Tags: Wall Street | banks | Dave Camp | campaign contributions

Wall Street Financial Institutions Leads Opposition to Bank Tax

By Courtney Coren   |   Tuesday, 18 Mar 2014 10:01 AM

Several of the nation's largest banks are combating an effort by Republican Rep. Dave Camp of Michigan to impose a new tax on financial institutions and have begun pulling political donations from Republicans until the proposal is stopped.

Bank of America, Citigroup, Goldman Sachs, J.P. Morgan Chase and others are leading the opposition to the proposal by the House Ways and Means Committee chairman, The Wall Street Journal reported.

Industry officials have been putting pressure on GOP lawmakers to oppose the plan, leading 54 Republicans to send a letter to Camp saying they have "deep concerns" about the bank tax, arguing that it will hurt the economy because it will reduce access to credit.

The opposition effort has unified both large and small banks.

"This is a fairly large effort," a spokesman from the bank lobbying group, The Financial Services Forum, told the Journal. "Most of the offices we're talking to are saying they're opposed, and some are willing to make their views known."

While the banking industry donates to both Democratic and Republican candidates, in the 2012 election cycle 69 percent of its donations went to Republicans and 31 percent went to Democrats. Wall Street donors began opposing the plan as soon as they heard it was part of Camp's tax overhaul he presented in late February. 
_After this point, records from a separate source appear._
/-- Settles O15, by the four ends of a token: refused, cut short, its seed copies unlike, carried out. -/
theorem lifeCycle : Obligations.LifeCycle := by
  unfold Obligations.LifeCycle
  refine ⟨?_, ?_, ?_, ?_, ?_, ?_⟩
  · intro seed back nonce cut s
    by_cases hResult : tokenResult s (transition (lifeState s) (tokenNat s 0 1)) = 0
    case neg =>
      have hFrame := onlyRegs_endAttempt s (tokenResult s (transition (lifeState s) (tokenNat s 0 1))) nonce
      exact .of_effect rfl (opLcTransition_refused hResult) hFrame.pending_eq (.inl (lifeState_of_fuses hFrame.fuses_eq))
    case pos =>
      cases cut with
      | some c =>
        refine .of_effect rfl (opLcTransition_cut hResult) (pending_cutBurn ..) (.inl ?_)
        rw [lifeState_of_fuses (keptFuses_cutBurn ..).1, lifeState, firstBurned, lifeState]
      | none =>
        by_cases hSeeds : tokenNat s 0 1 = 2 ∧ burnSeed s.fuses.seed0 seed ≠ burnSeed s.fuses.seed1 back
        · obtain ⟨hTo, hUnlike⟩ := hSeeds
          have hFrame := onlyRegs_endAttempt (seedsBurned seed back s) 7 nonce
          refine .of_effect rfl (opLcTransition_mismatch hResult hTo hUnlike) (hFrame.pending_eq.trans rfl) (.inl ?_)
          rw [lifeState_of_fuses hFrame.fuses_eq, fuses_seedsBurned]
        · refine .of_effect rfl (opLcTransition_carried hResult hSeeds) (pending_carried ..) (.inr ?_)
          rw [(fuses_carried ..).2]
          exact ⟨transition_of_result hResult, hResult⟩
  · intro seed back nonce c s
    by_cases hResult : tokenResult s (transition (lifeState s) (tokenNat s 0 1)) = 0
    · have hKept := keptFuses_cutBurn s (tokenNat s 0 1) c
      refine .of_effect rfl (opLcTransition_cut hResult) (pending_cutBurn ..) ⟨?_, fun _ => ⟨?_, ?_⟩⟩
      · rw [lifeState_of_fuses hKept.1, lifeState, firstBurned, lifeState]
      · rw [hKept.1, firstBurned]
      · rw [hKept.2, firstBurned]
    · have hFrame := onlyRegs_endAttempt s (tokenResult s (transition (lifeState s) (tokenNat s 0 1))) nonce
      exact .of_effect rfl (opLcTransition_refused hResult) hFrame.pending_eq
        ⟨lifeState_of_fuses hFrame.fuses_eq, fun h => absurd h hResult⟩
  · intro seed back nonce s hTo hUnlike
    by_cases hResult : tokenResult s (transition (lifeState s) (tokenNat s 0 1)) = 0
    · have hFrame := onlyRegs_endAttempt (seedsBurned seed back s) 7 nonce
      refine .of_effect rfl (opLcTransition_mismatch hResult hTo hUnlike) (hFrame.pending_eq.trans rfl)
        ⟨by rw [lifeState_of_fuses hFrame.fuses_eq, fuses_seedsBurned], fun _ => ⟨(endAttempt_reads ..).1, ?_⟩⟩
      rw [hFrame.fuses_eq]
      exact hFrame
    · have hFrame := onlyRegs_endAttempt s (tokenResult s (transition (lifeState s) (tokenNat s 0 1))) nonce
      refine .of_effect rfl (opLcTransition_refused hResult) hFrame.pending_eq
        ⟨lifeState_of_fuses hFrame.fuses_eq, fun h => absurd h ?_⟩
      rwa [hTo] at hResult
  · intro seed nonce s hAlike
    by_cases hResult : tokenResult s (transition (lifeState s) (tokenNat s 0 1)) = 0
    · obtain ⟨hFirst, hLife⟩ := fuses_carried (tokenNat s 0 1) seed nonce s
      refine .of_effect rfl (opLcTransition_carried hResult (by rw [hAlike]; simp)) (pending_carried ..)
        ⟨fun _ => ⟨hLife, hFirst, ?_⟩, fun h => absurd hResult h⟩
      have hFrame := onlyRegs_endAttempt (transitionBurned (tokenNat s 0 1) seed s) 0 nonce
      exact (wipedInto_enterReset 8 false _).of_before (hFrame.chans_eq.trans (chans_transitionBurned ..))
        (hFrame.pending_eq.trans (pending_transitionBurned ..))
    · have hFrame := onlyRegs_endAttempt s (tokenResult s (transition (lifeState s) (tokenNat s 0 1))) nonce
      exact .of_effect rfl (opLcTransition_refused hResult) hFrame.pending_eq
        ⟨fun h => absurd h hResult, fun _ => ⟨hFrame, endAttempt_reads ..⟩⟩
  · intro nonce s hState hToken
    by_cases hResult : tokenResult s (some .vendor) = 0
    · have hFrame := onlyRegs_endAttempt (debugOpened s) 0 nonce
      have hOpened := onlySec_debugOpened s
      obtain ⟨hCode, -, hNonce⟩ := endAttempt_reads (debugOpened s) 0 nonce
      refine .of_effect rfl ((opDebugToken_allowed hState hToken).trans (if_neg (not_not.mpr hResult)))
        (hFrame.pending_eq.trans hOpened.pending_eq) ⟨fun _ => ?_, fun h => absurd hResult h, ?_, hNonce,
          hFrame.fuses_eq.trans hOpened.fuses_eq, hFrame.mem_eq.trans hOpened.mem_eq, hFrame.errs_eq.trans hOpened.errs_eq⟩
      · rw [flag_lcStatus_endAttempt, flag_debugOpened]
      · rw [hCode, hResult]
    · have hMarked := onlyRegs_setFlag s Reg.glbLcCmd 25 true
      have hFrame := onlyRegs_endAttempt (setFlag s Reg.glbLcCmd 25 true) (tokenResult s (some .vendor)) nonce
      obtain ⟨hCode, -, hNonce⟩ := endAttempt_reads (setFlag s Reg.glbLcCmd 25 true) (tokenResult s (some .vendor)) nonce
      have hSmall := tokenResult_le s (some .vendor)
      refine .of_effect rfl ((opDebugToken_allowed hState hToken).trans (if_pos hResult))
        (hFrame.pending_eq.trans hMarked.pending_eq) ⟨fun h => absurd h hResult, fun _ => ?_, ?_, hNonce,
          hFrame.fuses_eq.trans hMarked.fuses_eq, hFrame.mem_eq.trans hMarked.mem_eq, hFrame.errs_eq.trans hMarked.errs_eq⟩
      · rw [flag_lcStatus_endAttempt, setFlag, flag_setFld_apart _ _ _ _ _ (by decide)]
      · rw [hCode, Nat.mod_eq_of_lt (by omega)]
  · intro nonce s hState
    have hFrame := ((onlyRegs_setFlag s Reg.glbLcCmd 25 true).mono (m := [Reg.glbLcCmd, Reg.glbLcNonce]) (by simp)).trans
      (onlyRegs_endAttempt _ 4 nonce)
    refine .of_effect rfl (opDebugToken_refused hState) hFrame.pending_eq ⟨hFrame, (endAttempt_reads ..).1, ?_⟩
    rw [flag_lcStatus_endAttempt, setFlag, flag_setFld_apart _ _ _ _ _ (by decide)]

/-! ### Attestation -/

theorem length_fit (n : Nat) (bs : List Byte) : (fit n bs).length = n := by simp [fit]

theorem onlyRegs_setWindow {s : State} {r : Nat → RegRef} {bs : List Byte} {n : Nat} (h : cdiv bs.length 8 = n) :
    OnlyRegs ((List.range n).map r) s (setWindow s r bs) := by
  rw [setWindow, h]
  exact onlyRegs_foldl_wr (r := r) (fun k => BitVec.ofNat 64 (leNat ((bs.drop (8 * k)).take 8))) (List.range n) s

/-- The report written and the command ended (R635, R643). -/
def attested (key : List Byte) (s : State) : State :=
  let n := s.sec.count + 1
  let bs := fit 8192 (reportBody s n ++ fit 4627 (Config.sign key (reportBody s n)))
  let s := { s with sec := { s.sec with count := n } }
  setFlag (setFlag (setWindow s Reg.glbAttReport bs) Reg.glbAttCmd 31 false) Reg.glbAttCmd 29 true

theorem opAttestationRequest_keyed {key : List Byte} {s : State} (h : s.sec.key = some key) :
    opAttestationRequest s = attested key s := by
  rw [opAttestationRequest, h, attested]

theorem onlyRegs_attested (key : List Byte) (s : State) :
    OnlyRegs (Reg.glbAttCmd :: (List.range 1024).map Reg.glbAttReport)
      { s with sec := { s.sec with count := s.sec.count + 1 } } (attested key s) := by
  have hWords : cdiv (fit 8192 (reportBody s (s.sec.count + 1) ++
      fit 4627 (Config.sign key (reportBody s (s.sec.count + 1))))).length 8 = 1024 := by
    rw [length_fit]
    decide
  exact (((onlyRegs_setWindow hWords).mono fun x hx => List.mem_cons_of_mem _ hx).trans
    ((onlyRegs_setFlag _ Reg.glbAttCmd 31 false).mono (by simp))).trans ((onlyRegs_setFlag _ Reg.glbAttCmd 29 true).mono (by simp))

theorem flags_attested (key : List Byte) (s : State) :
    flag (attested key s) Reg.glbAttCmd 31 = false ∧ flag (attested key s) Reg.glbAttCmd 29 = true := by
  unfold attested
  exact ⟨by rw [flag_setFlag_other _ _ _ (by decide) (by decide), flag_setFlag _ _ _ _ (by decide)],
    flag_setFlag _ _ _ _ (by decide)⟩

/-! ### Weight digests -/

theorem tryReady_units (s : State) : tryReady s = { s with regs := (tryReady s).regs, fuses := (tryReady s).fuses } := by
  unfold tryReady
  split
  · rfl
  · have hReady := ((onlyRegs_setPhase s 9).mono (m := [Reg.glbStartStatus, Reg.glbStartCtrl]) (by simp)).trans
      (((onlyRegs_setFlag _ Reg.glbStartStatus 31 true).mono (by simp)).trans
        ((onlyRegs_setFlag _ Reg.glbStartCtrl 0 false).mono (by simp)))
    rw [commitSvn, hReady.1]

/-- The model's entry of the model table marked. -/
def modelMarked (model : Nat) (st : ModelState) (s : State) : State :=
  setRef s { s.ref with models := s.ref.models.map fun e => if e.1 == model then (model, st) else e }

theorem opModelWeightDigest_present {model : Nat} {m : ModelPlan} {s : State} (hModel : modelOf s model = some m)
    (hWaits : (model, ModelState.notReady) ∈ s.ref.models) (hPresent : weightsPresent s m = true) :
    opModelWeightDigest model s = tryReady (modelMarked model
      (if weightDigest s m = m.digest then .ready else .failed) (extend s 3 (weightDigest s m))) := by
  rw [opModelWeightDigest, hModel]
  exact if_neg (by simp [hWaits, hPresent])

theorem models_modelMarked (model : Nat) (st : ModelState) (s : State) {e : Nat × ModelState}
    (he : e ∈ (modelMarked model st s).ref.models) (hModel : e.1 = model) : e.2 = st := by
  simp only [modelMarked, setRef, List.mem_map] at he
  obtain ⟨x, -, rfl⟩ := he
  by_cases h : x.1 = model <;> simp [h] at hModel ⊢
The tax is part of Camp's effort to simplify the tax code and broaden the tax base. It is designed to help offset some revenue loss from a lower proposed corporate tax rate.

It is also of great concern to banks because it has the support of President Barack Obama, who has included a similar proposal in his budget since 2010.
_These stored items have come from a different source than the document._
-- ==== Sys2Proof/Machine/Fetch.lean ====
section
/-! DEFINITION. Fetching an instruction's bytes at PC (40_step_and_addressing.md R100, 20_memory.md R57). -/

namespace Sys2Proof.Machine

/-- Reads the byte at PC and increments PC, modulo 65 536 (R100, 10_state.md R24). -/
def State.fetchByte (s : State) : Byte × State :=
  let byte := s.memRead s.pc
  (byte.1, byte.2.setPc (s.pc + 1))

/-- Reads `k` operand bytes at PC in increasing address order (R57). -/
def State.fetchBytes (s : State) (k : Nat) : List Byte × State :=
  match k with
  | 0 => ([], s)
  | k + 1 =>
    let byte := s.fetchByte
    let rest := byte.2.fetchBytes k
    (byte.1 :: rest.1, rest.2)

/-- The instruction at PC, and the state with PC past its operand bytes (10_state.md R25): the opcode byte is read,
then the operand bytes its mode calls for, low byte first (R100, R101). -/
def State.fetch (s : State) : Instr × State :=
  let opcode := s.fetchByte
  let operand := opcode.2.fetchBytes (operandCount s.config.illegalModes opcode.1)
  (assemble s.config.illegalModes opcode.1 operand.1, operand.2)

end Sys2Proof.Machine
end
The tax would require banks with more than $500 billion to pay 0.035 percent on total consolidated assets every quarter. Some banks could end up having to pay more than $2 billion per year, if passed. And the federal government would bring in about $86 billion over the next 10 years.

"It's troubling on a number of fronts," said James Ballentine, chief lobbyist at the American Bankers Association. "It seems to be for revenue purposes alone. The message has caught many members by surprise."

Republican Rep. Patrick McHenry of North Carolina, who sits on the House Financial Services Committee called Camp opposing the tax. when he first heard that it was to be included in the tax plan.

McHenry told the Journal that he and other House Republicans think that the levy effectively punishes banks for making loans and unfairly singles out one industry.

"Those of us that deal with financial-services policy every day are a little more steeped in the ins and outs of the consequences of the policies we make and their impact," he said.

Reps. Peter King and Michael Grimm, both from New York, also reached out to Camp voicing their opposition to the proposal in a letter they sent to the Michigan congressman.

"We believe this tax on lending will hurt consumers by making credit less available and more costly, stifle business grown, and cost jobs," the two New York congressmen wrote.